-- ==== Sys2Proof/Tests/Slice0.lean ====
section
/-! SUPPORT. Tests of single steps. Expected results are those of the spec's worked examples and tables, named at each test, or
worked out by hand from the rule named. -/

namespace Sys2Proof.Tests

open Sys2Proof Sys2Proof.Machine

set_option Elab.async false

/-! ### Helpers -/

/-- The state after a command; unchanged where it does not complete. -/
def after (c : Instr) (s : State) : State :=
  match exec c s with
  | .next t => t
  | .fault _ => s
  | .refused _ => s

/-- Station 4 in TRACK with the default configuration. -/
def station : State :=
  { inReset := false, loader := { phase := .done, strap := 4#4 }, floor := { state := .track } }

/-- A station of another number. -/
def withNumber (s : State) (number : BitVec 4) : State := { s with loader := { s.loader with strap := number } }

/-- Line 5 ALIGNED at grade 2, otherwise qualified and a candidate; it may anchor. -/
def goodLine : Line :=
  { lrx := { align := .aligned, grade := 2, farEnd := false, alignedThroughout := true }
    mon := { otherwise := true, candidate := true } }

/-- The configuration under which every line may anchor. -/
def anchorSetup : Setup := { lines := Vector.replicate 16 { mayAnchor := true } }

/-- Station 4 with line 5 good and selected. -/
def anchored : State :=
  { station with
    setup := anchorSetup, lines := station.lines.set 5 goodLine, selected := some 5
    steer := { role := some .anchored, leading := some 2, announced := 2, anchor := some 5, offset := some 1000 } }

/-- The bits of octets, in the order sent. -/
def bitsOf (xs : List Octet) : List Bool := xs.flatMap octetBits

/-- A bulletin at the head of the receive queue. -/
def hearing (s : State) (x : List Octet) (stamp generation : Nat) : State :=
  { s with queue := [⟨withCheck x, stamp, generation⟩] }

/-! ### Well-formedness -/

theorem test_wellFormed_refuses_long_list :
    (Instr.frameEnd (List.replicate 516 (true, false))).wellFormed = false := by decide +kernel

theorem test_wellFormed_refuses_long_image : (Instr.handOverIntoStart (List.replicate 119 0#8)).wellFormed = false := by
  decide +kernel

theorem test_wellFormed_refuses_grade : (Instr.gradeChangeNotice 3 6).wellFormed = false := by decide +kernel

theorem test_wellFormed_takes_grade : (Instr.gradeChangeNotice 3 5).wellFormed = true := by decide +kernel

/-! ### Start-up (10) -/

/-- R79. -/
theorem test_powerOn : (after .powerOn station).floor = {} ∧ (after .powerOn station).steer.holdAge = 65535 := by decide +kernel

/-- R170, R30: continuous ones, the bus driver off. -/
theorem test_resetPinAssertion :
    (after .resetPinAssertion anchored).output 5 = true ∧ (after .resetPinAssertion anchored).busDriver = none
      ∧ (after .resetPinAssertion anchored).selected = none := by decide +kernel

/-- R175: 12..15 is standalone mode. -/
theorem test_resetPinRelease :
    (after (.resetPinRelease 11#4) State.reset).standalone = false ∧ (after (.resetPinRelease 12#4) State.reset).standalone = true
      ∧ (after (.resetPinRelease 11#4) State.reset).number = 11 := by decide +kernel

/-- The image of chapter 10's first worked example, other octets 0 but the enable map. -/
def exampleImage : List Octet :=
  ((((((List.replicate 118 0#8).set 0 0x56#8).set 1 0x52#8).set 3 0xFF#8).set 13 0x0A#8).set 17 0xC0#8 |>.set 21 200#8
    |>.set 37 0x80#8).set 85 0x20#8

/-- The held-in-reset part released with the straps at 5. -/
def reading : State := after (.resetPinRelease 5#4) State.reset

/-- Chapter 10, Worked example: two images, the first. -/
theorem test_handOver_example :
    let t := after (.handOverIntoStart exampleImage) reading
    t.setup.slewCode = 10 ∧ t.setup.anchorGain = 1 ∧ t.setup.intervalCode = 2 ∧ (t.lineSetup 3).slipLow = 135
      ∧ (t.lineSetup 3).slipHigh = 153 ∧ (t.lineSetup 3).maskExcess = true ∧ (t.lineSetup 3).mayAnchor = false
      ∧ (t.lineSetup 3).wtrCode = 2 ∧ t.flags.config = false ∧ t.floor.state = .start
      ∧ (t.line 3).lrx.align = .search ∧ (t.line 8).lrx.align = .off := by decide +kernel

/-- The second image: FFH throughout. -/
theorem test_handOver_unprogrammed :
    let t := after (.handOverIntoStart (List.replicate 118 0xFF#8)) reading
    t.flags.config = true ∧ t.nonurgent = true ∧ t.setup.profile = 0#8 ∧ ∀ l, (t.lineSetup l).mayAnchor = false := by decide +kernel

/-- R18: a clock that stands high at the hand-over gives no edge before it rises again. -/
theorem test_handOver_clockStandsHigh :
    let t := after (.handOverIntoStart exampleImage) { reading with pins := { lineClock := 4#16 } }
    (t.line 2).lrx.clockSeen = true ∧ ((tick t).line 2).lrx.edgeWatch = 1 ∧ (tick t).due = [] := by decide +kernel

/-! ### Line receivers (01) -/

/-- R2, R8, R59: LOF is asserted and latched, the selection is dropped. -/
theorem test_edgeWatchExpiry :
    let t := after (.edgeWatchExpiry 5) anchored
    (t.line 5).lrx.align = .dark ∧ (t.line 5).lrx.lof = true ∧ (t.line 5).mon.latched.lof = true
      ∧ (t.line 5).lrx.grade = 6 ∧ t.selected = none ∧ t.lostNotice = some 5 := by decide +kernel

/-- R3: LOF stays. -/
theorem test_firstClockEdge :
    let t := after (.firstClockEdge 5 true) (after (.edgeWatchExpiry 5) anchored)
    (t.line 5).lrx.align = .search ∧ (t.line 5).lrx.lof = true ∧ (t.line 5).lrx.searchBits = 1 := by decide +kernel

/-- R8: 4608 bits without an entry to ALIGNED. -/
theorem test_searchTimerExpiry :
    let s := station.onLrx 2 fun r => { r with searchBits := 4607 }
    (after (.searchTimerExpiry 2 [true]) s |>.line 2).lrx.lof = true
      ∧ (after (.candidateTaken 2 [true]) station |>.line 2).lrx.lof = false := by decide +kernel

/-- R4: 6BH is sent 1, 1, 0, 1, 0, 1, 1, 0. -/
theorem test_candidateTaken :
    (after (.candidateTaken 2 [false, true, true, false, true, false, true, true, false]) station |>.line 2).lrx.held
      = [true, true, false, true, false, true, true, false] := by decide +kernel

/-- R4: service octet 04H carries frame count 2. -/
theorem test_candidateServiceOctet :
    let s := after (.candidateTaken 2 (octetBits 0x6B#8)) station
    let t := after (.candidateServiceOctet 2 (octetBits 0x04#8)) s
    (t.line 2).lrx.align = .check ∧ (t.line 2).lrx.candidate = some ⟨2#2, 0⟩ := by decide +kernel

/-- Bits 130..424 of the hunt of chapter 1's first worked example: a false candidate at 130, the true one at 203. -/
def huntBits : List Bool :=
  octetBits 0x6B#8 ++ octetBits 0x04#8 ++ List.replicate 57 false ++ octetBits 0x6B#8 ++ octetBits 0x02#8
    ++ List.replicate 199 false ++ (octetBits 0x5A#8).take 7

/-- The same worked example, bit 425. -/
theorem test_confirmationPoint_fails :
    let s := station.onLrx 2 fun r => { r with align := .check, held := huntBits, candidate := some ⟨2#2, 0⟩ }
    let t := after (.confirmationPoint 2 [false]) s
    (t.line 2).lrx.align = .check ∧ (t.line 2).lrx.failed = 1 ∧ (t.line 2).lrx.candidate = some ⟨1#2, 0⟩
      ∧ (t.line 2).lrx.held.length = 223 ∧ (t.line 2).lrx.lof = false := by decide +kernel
---*---
§ **WHAT IS NEEDED**
Give back the entire listing verbatim.

§ **EXERCISE RESULT**
-- ==== Sys2Proof/Tests/Slice0.lean ====
section
/-! SUPPORT. Tests of single steps. Expected results are those of the spec's worked examples and tables, named at each test, or
worked out by hand from the rule named. -/

namespace Sys2Proof.Tests

open Sys2Proof Sys2Proof.Machine

set_option Elab.async false

/-! ### Helpers -/

/-- The state after a command; unchanged where it does not complete. -/
def after (c : Instr) (s : State) : State :=
  match exec c s with
  | .next t => t
  | .fault _ => s
  | .refused _ => s

/-- Station 4 in TRACK with the default configuration. -/
def station : State :=
  { inReset := false, loader := { phase := .done, strap := 4#4 }, floor := { state := .track } }

/-- A station of another number. -/
def withNumber (s : State) (number : BitVec 4) : State := { s with loader := { s.loader with strap := number } }

/-- Line 5 ALIGNED at grade 2, otherwise qualified and a candidate; it may anchor. -/
def goodLine : Line :=
  { lrx := { align := .aligned, grade := 2, farEnd := false, alignedThroughout := true }
    mon := { otherwise := true, candidate := true } }

/-- The configuration under which every line may anchor. -/
def anchorSetup : Setup := { lines := Vector.replicate 16 { mayAnchor := true } }

/-- Station 4 with line 5 good and selected. -/
def anchored : State :=
  { station with
    setup := anchorSetup, lines := station.lines.set 5 goodLine, selected := some 5
    steer := { role := some .anchored, leading := some 2, announced := 2, anchor := some 5, offset := some 1000 } }

/-- The bits of octets, in the order sent. -/
def bitsOf (xs : List Octet) : List Bool := xs.flatMap octetBits

/-- A bulletin at the head of the receive queue. -/
def hearing (s : State) (x : List Octet) (stamp generation : Nat) : State :=
  { s with queue := [⟨withCheck x, stamp, generation⟩] }

/-! ### Well-formedness -/

theorem test_wellFormed_refuses_long_list :
    (Instr.frameEnd (List.replicate 516 (true, false))).wellFormed = false := by decide +kernel

theorem test_wellFormed_refuses_long_image : (Instr.handOverIntoStart (List.replicate 119 0#8)).wellFormed = false := by
  decide +kernel

theorem test_wellFormed_refuses_grade : (Instr.gradeChangeNotice 3 6).wellFormed = false := by decide +kernel

theorem test_wellFormed_takes_grade : (Instr.gradeChangeNotice 3 5).wellFormed = true := by decide +kernel

/-! ### Start-up (10) -/

/-- R79. -/
theorem test_powerOn : (after .powerOn station).floor = {} ∧ (after .powerOn station).steer.holdAge = 65535 := by decide +kernel

/-- R170, R30: continuous ones, the bus driver off. -/
theorem test_resetPinAssertion :
    (after .resetPinAssertion anchored).output 5 = true ∧ (after .resetPinAssertion anchored).busDriver = none
      ∧ (after .resetPinAssertion anchored).selected = none := by decide +kernel

/-- R175: 12..15 is standalone mode. -/
theorem test_resetPinRelease :
    (after (.resetPinRelease 11#4) State.reset).standalone = false ∧ (after (.resetPinRelease 12#4) State.reset).standalone = true
      ∧ (after (.resetPinRelease 11#4) State.reset).number = 11 := by decide +kernel

/-- The image of chapter 10's first worked example, other octets 0 but the enable map. -/
def exampleImage : List Octet :=
  ((((((List.replicate 118 0#8).set 0 0x56#8).set 1 0x52#8).set 3 0xFF#8).set 13 0x0A#8).set 17 0xC0#8 |>.set 21 200#8
    |>.set 37 0x80#8).set 85 0x20#8

/-- The held-in-reset part released with the straps at 5. -/
def reading : State := after (.resetPinRelease 5#4) State.reset

/-- Chapter 10, Worked example: two images, the first. -/
theorem test_handOver_example :
    let t := after (.handOverIntoStart exampleImage) reading
    t.setup.slewCode = 10 ∧ t.setup.anchorGain = 1 ∧ t.setup.intervalCode = 2 ∧ (t.lineSetup 3).slipLow = 135
      ∧ (t.lineSetup 3).slipHigh = 153 ∧ (t.lineSetup 3).maskExcess = true ∧ (t.lineSetup 3).mayAnchor = false
      ∧ (t.lineSetup 3).wtrCode = 2 ∧ t.flags.config = false ∧ t.floor.state = .start
      ∧ (t.line 3).lrx.align = .search ∧ (t.line 8).lrx.align = .off := by decide +kernel

/-- The second image: FFH throughout. -/
theorem test_handOver_unprogrammed :
    let t := after (.handOverIntoStart (List.replicate 118 0xFF#8)) reading
    t.flags.config = true ∧ t.nonurgent = true ∧ t.setup.profile = 0#8 ∧ ∀ l, (t.lineSetup l).mayAnchor = false := by decide +kernel

/-- R18: a clock that stands high at the hand-over gives no edge before it rises again. -/
theorem test_handOver_clockStandsHigh :
    let t := after (.handOverIntoStart exampleImage) { reading with pins := { lineClock := 4#16 } }
    (t.line 2).lrx.clockSeen = true ∧ ((tick t).line 2).lrx.edgeWatch = 1 ∧ (tick t).due = [] := by decide +kernel

/-! ### Line receivers (01) -/

/-- R2, R8, R59: LOF is asserted and latched, the selection is dropped. -/
theorem test_edgeWatchExpiry :
    let t := after (.edgeWatchExpiry 5) anchored
    (t.line 5).lrx.align = .dark ∧ (t.line 5).lrx.lof = true ∧ (t.line 5).mon.latched.lof = true
      ∧ (t.line 5).lrx.grade = 6 ∧ t.selected = none ∧ t.lostNotice = some 5 := by decide +kernel

/-- R3: LOF stays. -/
theorem test_firstClockEdge :
    let t := after (.firstClockEdge 5 true) (after (.edgeWatchExpiry 5) anchored)
    (t.line 5).lrx.align = .search ∧ (t.line 5).lrx.lof = true ∧ (t.line 5).lrx.searchBits = 1 := by decide +kernel

/-- R8: 4608 bits without an entry to ALIGNED. -/
theorem test_searchTimerExpiry :
    let s := station.onLrx 2 fun r => { r with searchBits := 4607 }
    (after (.searchTimerExpiry 2 [true]) s |>.line 2).lrx.lof = true
      ∧ (after (.candidateTaken 2 [true]) station |>.line 2).lrx.lof = false := by decide +kernel

/-- R4: 6BH is sent 1, 1, 0, 1, 0, 1, 1, 0. -/
theorem test_candidateTaken :
    (after (.candidateTaken 2 [false, true, true, false, true, false, true, true, false]) station |>.line 2).lrx.held
      = [true, true, false, true, false, true, true, false] := by decide +kernel

/-- R4: service octet 04H carries frame count 2. -/
theorem test_candidateServiceOctet :
    let s := after (.candidateTaken 2 (octetBits 0x6B#8)) station
    let t := after (.candidateServiceOctet 2 (octetBits 0x04#8)) s
    (t.line 2).lrx.align = .check ∧ (t.line 2).lrx.candidate = some ⟨2#2, 0⟩ := by decide +kernel

/-- Bits 130..424 of the hunt of chapter 1's first worked example: a false candidate at 130, the true one at 203. -/
def huntBits : List Bool :=
  octetBits 0x6B#8 ++ octetBits 0x04#8 ++ List.replicate 57 false ++ octetBits 0x6B#8 ++ octetBits 0x02#8
    ++ List.replicate 199 false ++ (octetBits 0x5A#8).take 7

/-- The same worked example, bit 425. -/
theorem test_confirmationPoint_fails :
    let s := station.onLrx 2 fun r => { r with align := .check, held := huntBits, candidate := some ⟨2#2, 0⟩ }
    let t := after (.confirmationPoint 2 [false]) s
    (t.line 2).lrx.align = .check ∧ (t.line 2).lrx.failed = 1 ∧ (t.line 2).lrx.candidate = some ⟨1#2, 0⟩
      ∧ (t.line 2).lrx.held.length = 223 ∧ (t.line 2).lrx.lof = false := by decide +kernel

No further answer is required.